Décentralisation et démocratie locale
Le NFP porte un projet de décentralisation approfondie, donnant plus de pouvoir aux collectivités locales et aux citoyens dans la gestion de leur territoire :
- Budgets participatifs obligatoires : toutes les communes de plus de 20 000 habitants devraient consacrer au moins 10 % de leur budget d'investissement à des projets choisis directement par les citoyens.
- Conseils citoyens permanents : des assemblées de citoyens tirés au sort, renouvelées chaque année, seraient consultées sur les grands projets d'aménagement et les politiques locales.
- Autonomie fiscale renforcée : les collectivités locales retrouveraient la maîtrise de leurs ressources fiscales, érodée par les réformes successives (suppression de la taxe d'habitation, réforme de la taxe professionnelle).
- Droit d'expérimentation élargi : les collectivités pourraient expérimenter des politiques innovantes (revenu de base local, monnaie locale, régie municipale d'énergie) sans autorisation préalable du gouvernement.
Les enjeux d'une refondation
Le projet démocratique du NFP est ambitieux — certains diront utopique. Sa mise en œuvre se heurtera à des résistances considérables : celle des partis dominants qui bénéficient du système actuel, celle du président qui verrait ses pouvoirs réduits, celle d'une partie de l'opinion qui craint l'instabilité d'un régime parlementaire.

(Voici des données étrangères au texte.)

-- ==== Sys2Proof/Tests/Slice0.lean ====
section
/-! SUPPORT. The model's own tests: an ill-formed term for each check of WellFormed, for every statement a concrete state
and operands that meet its hypotheses together, and the worked examples of the manual. -/

open Sys2Proof Sys2Proof.Machine

namespace Sys2Proof.Tests

set_option Elab.async false

/-! ### Well-formed and ill-formed commands: each check refuses a term that breaks it and nothing else -/

def goodD : Desc := ⟨0, 0, 0, 0, 0, zeroBytes 44, 0, 0⟩
def goodE : Env := ⟨0, 0⟩
def goodH : HatchHdr := ⟨0, 0, 0, 0, 0, 0, 0, 0, 0, 0, 0⟩
def goodL : LinePkt := ⟨0, 0, 0, zeroBytes 256, 0, false⟩
def goodB : BSet := ⟨zeroBytes 6, 0, false⟩
def goodC : CSet := ⟨0, [], 0, false⟩
def goodF : PtnFrame := ⟨0, [], 0, true⟩
def goodM : FMsg := ⟨0, 0, 0, none⟩
def goodU : UpPkt := ⟨[], 0, false⟩
def goodA : AvtpPkt := ⟨0, 0, false, 0, 0, false, false, false, 0, []⟩
def goodK : MkaSak := ⟨false, 0, 0, zeroBytes 16⟩
def badD : Desc := { goodD with ch := 5 }
def badE : Env := { goodE with vhold := 65536 }
def badH : HatchHdr := { goodH with port := 2 }
def badL : LinePkt := { goodL with crc := 2 ^ 32 }
def badB : BSet := { goodB with chk := 256 }
def badC : CSet := { goodC with tag := 256 }
def badF : PtnFrame := { goodF with tag := 2 ^ 64 }
def badM : FMsg := { goodM with source := 512 }
def badU : UpPkt := { goodU with crc := 2 ^ 32 }
def badA : AvtpPkt := { goodA with widthCode := 4 }
def badK : Option MkaSak := some { goodK with an := 4 }

theorem test_descriptor_check : descOk goodD = true ∧
    ([{ goodD with ch := 5 }, { goodD with slot := 64 }, { goodD with tag := 65536 }, { goodD with flags := 256 },
      { goodD with len := 256 }, { goodD with params := zeroBytes 43 }, { goodD with deadline := 2 ^ 32 }, { goodD with atag := 2 ^ 64 }] : List Desc).all (fun x => !descOk x) = true := by decide +kernel

theorem test_surroundings_check : envOk goodE = true ∧
    ([{ goodE with vhold := 65536 }] : List Env).all (fun x => !envOk x) = true := by decide +kernel

theorem test_hatch_header_check : hatchOk goodH = true ∧
    ([{ goodH with port := 2 }, { goodH with srcIp := 2 ^ 32 }, { goodH with srcPort := 65536 }, { goodH with udpLen := 65536 },
      { goodH with magic := 65536 }, { goodH with ver := 256 }, { goodH with seq := 2 ^ 32 }, { goodH with len := 65536 },
      { goodH with status := 256 }, { goodH with resv := 256 }, { goodH with addr := 2 ^ 32 }] : List HatchHdr).all (fun x => !hatchOk x) = true := by decide +kernel

theorem test_line_packet_check : linePktOk goodL = true ∧
    ([{ goodL with seq := 2 ^ 32 }, { goodL with line := 256 }, { goodL with flags := 256 }, { goodL with codes := zeroBytes 255 },
      { goodL with crc := 2 ^ 32 }] : List LinePkt).all (fun x => !linePktOk x) = true := by decide +kernel

theorem test_broadcast_set_check : bsetOk goodB = true ∧
    ([{ goodB with args := zeroBytes 5 }, { goodB with chk := 256 }] : List BSet).all (fun x => !bsetOk x) = true := by decide +kernel

theorem test_command_set_check : csetOk goodC = true ∧
    ([{ goodC with tag := 256 }, { goodC with payload := zeroBytes 261 }, { goodC with crc := 2 ^ 32 }] : List CSet).all (fun x => !csetOk x) = true := by decide +kernel

theorem test_partner_frame_check : ptnFrameOk goodF = true ∧
    ([{ goodF with cnt := 2 ^ 32 }, { goodF with tag := 2 ^ 64 }] : List PtnFrame).all (fun x => !ptnFrameOk x) = true := by decide +kernel

theorem test_fault_message_check : fmsgOk goodM = true ∧
    ([{ goodM with source := 512 }, { goodM with kind := 128 }, { goodM with detail := 65536 }, { goodM with ext := some (2 ^ 32) }] : List FMsg).all (fun x => !fmsgOk x) = true := by decide +kernel

theorem test_upstream_packet_check : Instr.wellFormed (let x := goodU; .ack 0 x) = true ∧
    ([{ goodU with payload := zeroBytes 289 }, { goodU with crc := 2 ^ 32 }] : List UpPkt).all (fun x => !Instr.wellFormed (.ack 0 x)) = true := by
  decide +kernel

theorem test_video_packet_check : Instr.wellFormed (let x := goodA; .avtpPacket 0 0 x) = true ∧
    ([{ goodA with sid := 2 ^ 64 }, { goodA with seqNo := 256 }, { goodA with pt := 2 ^ 32 }, { goodA with widthCode := 4 },
      { goodA with row := 4096 }] : List AvtpPkt).all (fun x => !Instr.wellFormed (.avtpPacket 0 0 x)) = true := by
  decide +kernel

theorem test_mka_key_check : Instr.wellFormed (let x := goodK; .mkaFrame 0 (some x)) = true ∧
    ([{ goodK with an := 4 }, { goodK with sci := 2 ^ 64 }, { goodK with sak := zeroBytes 24 }] : List MkaSak).all (fun x => !Instr.wellFormed (.mkaFrame 0 (some x))) = true := by
  decide +kernel

theorem test_wellFormed_terms_1 : ([.bindingLoad goodE, .lightReqRise goodE, .lightReqFall goodE, .safeInNFall goodE, .startTestsDone goodE 0,
   .contentStart goodE, .tileLineRender false 0 0 0, .renderDeadlineMiss false 0, .rasEvtFire 0,
   .avtpPacket 0 0 goodA, .hatchCmd goodH [], .hatchRead goodH 0 0, .hatchWrite goodH [],
   .spiRead (zeroBytes 8) false, .spiWrite (zeroBytes 8) [] 0 false, .canBeamFrame 0 false [], .ethLink 0 0,
   .gptpFrame 0 0 false, .arpRequest 0 0 0 0, .icmpEcho 0 0 0 [], .ntmApplyStep 0 0, .ntmApplySet 0 0,
   .activeDomainWrite 0 0, .domainStateWrite 0 0 0, .ttoArmWrite 0 0 0, .ttoEdge 0 0, .doorbell .s0 0 0,
   .cplrpWrite .s0 0 0, .descriptorTake goodE, .moderationTimer 0, .deferExpired 0 0 0,
   .mbxChannelReset .s0 0, .pendClear .s0 0, .stateGet goodD goodE, .perfSet goodD goodE,
   .serviceEnter goodD goodE, .serviceExit goodD goodE, .standstillSet goodD goodE,
   .standstillHoldExpiry goodE, .lightOn goodD goodE, .lightOff goodD goodE, .reset goodD goodE,
   .sleep goodD goodE, .handshakeAnswer 0 1 0 0, .handshakeDelayExpiry 0 0, .bindingInfo goodD goodE,
   .tipinSelect goodD goodE, .imageBegin goodD goodE, .imageData goodD goodE, .imageEnd goodD goodE,
   .streamStatus goodD goodE, .directSet goodD goodE, .zonePut goodD goodE, .zoneGatherTimeout 0,
   .zoneClearAll goodD goodE, .zoneStatus goodD goodE, .glyphLoad goodD goodE, .glyphPlace goodD goodE,
   .glyphHide goodD goodE, .envscaleSet goodD goodE, .meshSelect goodD goodE, .pitchUpdate goodD goodE,
   .levelStatus goodD goodE, .commit goodD goodE, .timingSet goodD goodE, .phaseSet goodD goodE,
   .frameGet goodD goodE, .calStatus goodD goodE, .calRound goodD goodE, .calResetLane goodD goodE] : List Instr).all Instr.wellFormed = true := by decide +kernel

theorem test_wellFormed_terms_2 : ([.wearPass goodD goodE, .diagSummary goodD goodE, .pixelQuery goodD goodE, .groupStatus goodD goodE,
   .windowMap goodD goodE, .recStatus goodD goodE, .dumpClear goodD goodE, .ckuScan goodD goodE,
   .timeGet goodD goodE, .domainSelect goodD goodE, .ttoArm goodD goodE, .rtcAlarm goodD goodE,
   .faultGet goodD goodE, .faultClear goodD goodE, .severitySet goodD goodE, .fenderStatus goodD goodE,
   .fallbackOff goodD goodE, .safeTest goodD goodE, .laneStatus goodD goodE, .laneTrain goodD goodE,
   .laneTest goodD goodE, .laneTestEnd 0, .tileSet goodD goodE, .tileResume goodD goodE,
   .tileRefsel goodD goodE, .pairStatus goodD goodE, .pairHandover goodD goodE, .ptnDigest goodD goodE,
   .ptnAdopt goodD goodE, .ptnBarrier goodD goodE, .lcGet goodD goodE, .lcAdvance goodD goodE,
   .fwSelect goodD goodE, .tmxSelect goodD goodE, .lanePllLoss goodE, .tlkTrainWrite 0,
   .tsbReceive 0 (zeroBytes 7) false, .trainAttemptTimeout 0, .trainIdleEnd 0, .rxSyncAcquire 0,
   .laneRxLoss 0, .laneErrSecond [], .slipWrite 0, .txOnWrite 0 false, .rxOnWrite 0 false, .loopbackWrite 0 0,
   .prbsWrite 0 0, .inservWrite 0 false, .bcastPlate false 0 0, .bcastCoast false 0 0, .bcastWipe false 0 0,
   .snapReq 0, .cmdqPush false 0 0 0, .darkrowGo 0 0 0, .ackTimeout 0, .lstat 0 goodU, .ftel 0 0 goodU 0,
   .ack 0 goodU, .snapr 0 goodU, .updDataWrite 0, .wearPassTimer goodE, .snsCalStepDone 0 0,
   .fenderZoneApply 0 0, .fbCheckTimer [.low, .low], .fbPulseTimer 0, .fbPulseEnd 0 .low,
   .faultMessage goodE goodM [], .ashDump goodE, .lockstepMismatch 0, .watchdogExpiry 0] : List Instr).all Instr.wellFormed = true := by decide +kernel

theorem test_wellFormed_terms_3 : ([.wdkickWrite 0 0 0, .wdogEnWrite 0 0 0, .irqAccept 0, .mret 0, .fret 0, .setpWrite .s0 0 0,
   .clrpWrite .s0 0 0, .srcTargetWrite .s0 0 0, .wfi 0, .coreWake 0 0, .strandedTimer 0,
   .domainPowerUp 0 false, .domoffWrite 0 0, .thmSample 0 0 0 false 0, .sensorSelfTest 0, .mrcWgoWrite goodE,
   .mrcBurstDone goodE none, .evrWrite goodE [], .evrRetry goodE [], .ckuGo .s0 0, .ckuScanDone 0,
   .ckuInitWrite 0, .ckuDataWrite 0 0, .lockSet .s0 0 0, .registerWrite .s0 0 0, .hello 64 0 goodF,
   .digest 64 0 goodF, .adopt 64 goodF, .barrier 64 goodF, .stage 64 goodF, .zpub 64 0 goodF,
   .pitch 64 0 goodF, .updq 64 goodF, .gov 64 goodF, .tcmd 64 goodF, .handover 64 0 goodF, .taken 64 0 goodF,
   .tilePowerUp 0, .tileLinePacket 0 0 goodL, .tilePhaseBoundary 0 [], .flip 0 0 goodB, .seam 0 0 goodB,
   .abort 0 0 goodB, .snap 0 0 goodB, .plate 0 0 goodB, .coast 0 0 goodB, .switch 0 0 goodB,
   .tilePortAutoSwitch 0, .cfg 0 0 goodC, .wipe 0 0 goodC, .resume 0 0 goodC, .selwr 0 0 goodC,
   .probes 0 0 goodC, .darkrow 0 0 goodC, .refsel 0 0 goodC, .platecap 0 0 goodC, .tileCoastExpiry 0,
   .tileNobcastTimeout 0, .tileSyncLoss 0, .tileSupplyLoss 0, .tilePlateCheck 0, .tileFreeFtel 0,
   .handshakeNoanswer 0 0, .ttoPulseEnd 0, .dpauseExpiry goodE, .tsaReceive 0 (zeroBytes 7) false,
   .tileLoopbackExit 0, .mkaFrame 0 none, .ethFrameDiscard 0 .ip] : List Instr).all Instr.wellFormed = true := by decide +kernel

theorem test_illFormed_terms_refused_1 : ([.bindingLoad badE, .lightReqRise badE, .lightReqFall badE, .safeInNFall badE, .startTestsDone badE 0,
   .startTestsDone goodE 8, .contentStart badE, .tileLineRender false 128 0 0, .renderDeadlineMiss false 128,
   .rasEvtFire 4, .avtpPacket 2 0 goodA, .avtpPacket 0 0 badA, .hatchCmd badH [],
   .hatchCmd goodH [zeroBytes 63], .hatchRead badH 0 0, .hatchRead goodH 65536 0, .hatchRead goodH 0 65536,
   .hatchWrite badH [], .spiRead [] false, .spiWrite [] [] 0 false, .spiWrite (zeroBytes 8) [] (2 ^ 32) false,
   .canBeamFrame (2 ^ 29) false [], .canBeamFrame 0 false (zeroBytes 65), .ethLink 2 0, .ethLink 0 4,
   .gptpFrame 2 0 false, .arpRequest 2 0 0 0, .arpRequest 0 (2 ^ 32) 0 0, .arpRequest 0 0 (2 ^ 48) 0,
   .arpRequest 0 0 0 (2 ^ 32), .icmpEcho 2 0 0 [], .icmpEcho 0 (2 ^ 32) 0 [], .icmpEcho 0 0 (2 ^ 32) [],
   .ntmApplyStep 2 0, .ntmApplySet 2 0, .activeDomainWrite 2 0, .domainStateWrite 2 0 0,
   .domainStateWrite 0 4 0, .ttoArmWrite 4 0 0, .ttoEdge 4 0, .doorbell .s0 5 0, .doorbell .s0 0 65536,
   .cplrpWrite .s0 5 0, .cplrpWrite .s0 0 65536, .descriptorTake badE, .moderationTimer 5,
   .deferExpired 5 0 0, .deferExpired 0 65536 0, .mbxChannelReset .s0 5, .pendClear .s0 32,
   .stateGet badD goodE, .stateGet goodD badE, .perfSet badD goodE, .perfSet goodD badE,
   .serviceEnter badD goodE, .serviceEnter goodD badE, .serviceExit badD goodE, .serviceExit goodD badE,
   .standstillSet badD goodE, .standstillSet goodD badE] : List Instr).all (fun i => !i.wellFormed) = true := by decide +kernel

theorem test_illFormed_terms_refused_2 : ([.standstillHoldExpiry badE, .lightOn badD goodE, .lightOn goodD badE, .lightOff badD goodE,
   .lightOff goodD badE, .reset badD goodE, .reset goodD badE, .sleep badD goodE, .sleep goodD badE,
   .handshakeAnswer 32 1 0 0, .handshakeAnswer 0 0 0 0, .handshakeAnswer 0 4 0 0, .handshakeAnswer 0 1 256 0,
   .handshakeDelayExpiry 32 0, .bindingInfo badD goodE, .bindingInfo goodD badE, .tipinSelect badD goodE,
   .tipinSelect goodD badE, .imageBegin badD goodE, .imageBegin goodD badE, .imageData badD goodE,
   .imageData goodD badE, .imageEnd badD goodE, .imageEnd goodD badE, .streamStatus badD goodE,
   .streamStatus goodD badE, .directSet badD goodE, .directSet goodD badE, .zonePut badD goodE,
   .zonePut goodD badE, .zoneGatherTimeout 5, .zoneClearAll badD goodE, .zoneClearAll goodD badE,
   .zoneStatus badD goodE, .zoneStatus goodD badE, .glyphLoad badD goodE, .glyphLoad goodD badE,
   .glyphPlace badD goodE, .glyphPlace goodD badE, .glyphHide badD goodE, .glyphHide goodD badE,
   .envscaleSet badD goodE, .envscaleSet goodD badE, .meshSelect badD goodE, .meshSelect goodD badE,
   .pitchUpdate badD goodE, .pitchUpdate goodD badE, .levelStatus badD goodE, .levelStatus goodD badE,
   .commit badD goodE, .commit goodD badE, .timingSet badD goodE, .timingSet goodD badE, .phaseSet badD goodE,
   .phaseSet goodD badE, .frameGet badD goodE, .frameGet goodD badE, .calStatus badD goodE,
   .calStatus goodD badE, .calRound badD goodE] : List Instr).all (fun i => !i.wellFormed) = true := by decide +kernel

theorem test_illFormed_terms_refused_3 : ([.calRound goodD badE, .calResetLane badD goodE, .calResetLane goodD badE, .wearPass badD goodE,
   .wearPass goodD badE, .diagSummary badD goodE, .diagSummary goodD badE, .pixelQuery badD goodE,
   .pixelQuery goodD badE, .groupStatus badD goodE, .groupStatus goodD badE, .windowMap badD goodE,
   .windowMap goodD badE, .recStatus badD goodE, .recStatus goodD badE, .dumpClear badD goodE,
   .dumpClear goodD badE, .ckuScan badD goodE, .ckuScan goodD badE, .timeGet badD goodE, .timeGet goodD badE,
   .domainSelect badD goodE, .domainSelect goodD badE, .ttoArm badD goodE, .ttoArm goodD badE,
   .rtcAlarm badD goodE, .rtcAlarm goodD badE, .faultGet badD goodE, .faultGet goodD badE,
   .faultClear badD goodE, .faultClear goodD badE, .severitySet badD goodE, .severitySet goodD badE,
   .fenderStatus badD goodE, .fenderStatus goodD badE, .fallbackOff badD goodE, .fallbackOff goodD badE,
   .safeTest badD goodE, .safeTest goodD badE, .laneStatus badD goodE, .laneStatus goodD badE,
   .laneTrain badD goodE, .laneTrain goodD badE, .laneTest badD goodE, .laneTest goodD badE, .laneTestEnd 66,
   .tileSet badD goodE, .tileSet goodD badE, .tileResume badD goodE, .tileResume goodD badE,
   .tileRefsel badD goodE, .tileRefsel goodD badE, .pairStatus badD goodE, .pairStatus goodD badE,
   .pairHandover badD goodE, .pairHandover goodD badE, .ptnDigest badD goodE, .ptnDigest goodD badE,
   .ptnAdopt badD goodE, .ptnAdopt goodD badE] : List Instr).all (fun i => !i.wellFormed) = true := by decide +kernel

Mais le NFP fait valoir que l'immobilisme est plus dangereux que le changement. Quand la moitié des citoyens ne vote plus, quand la défiance envers les institutions atteint des niveaux historiques, quand les crises politiques se succèdent sans résolution, la question n'est plus de savoir s'il faut réformer la démocratie, mais comment et à quel rythme.
Les municipales de 2026 offrent un terrain d'expérimentation idéal : budgets participatifs, conseils citoyens, listes ouvertes, référendums locaux. Si ces outils démontrent leur efficacité à l'échelle locale, ils crédibiliseront le projet de transformation à l'échelle nationale. La VIe République ne se décrète pas : elle se construit, expérience après expérience, du local au national.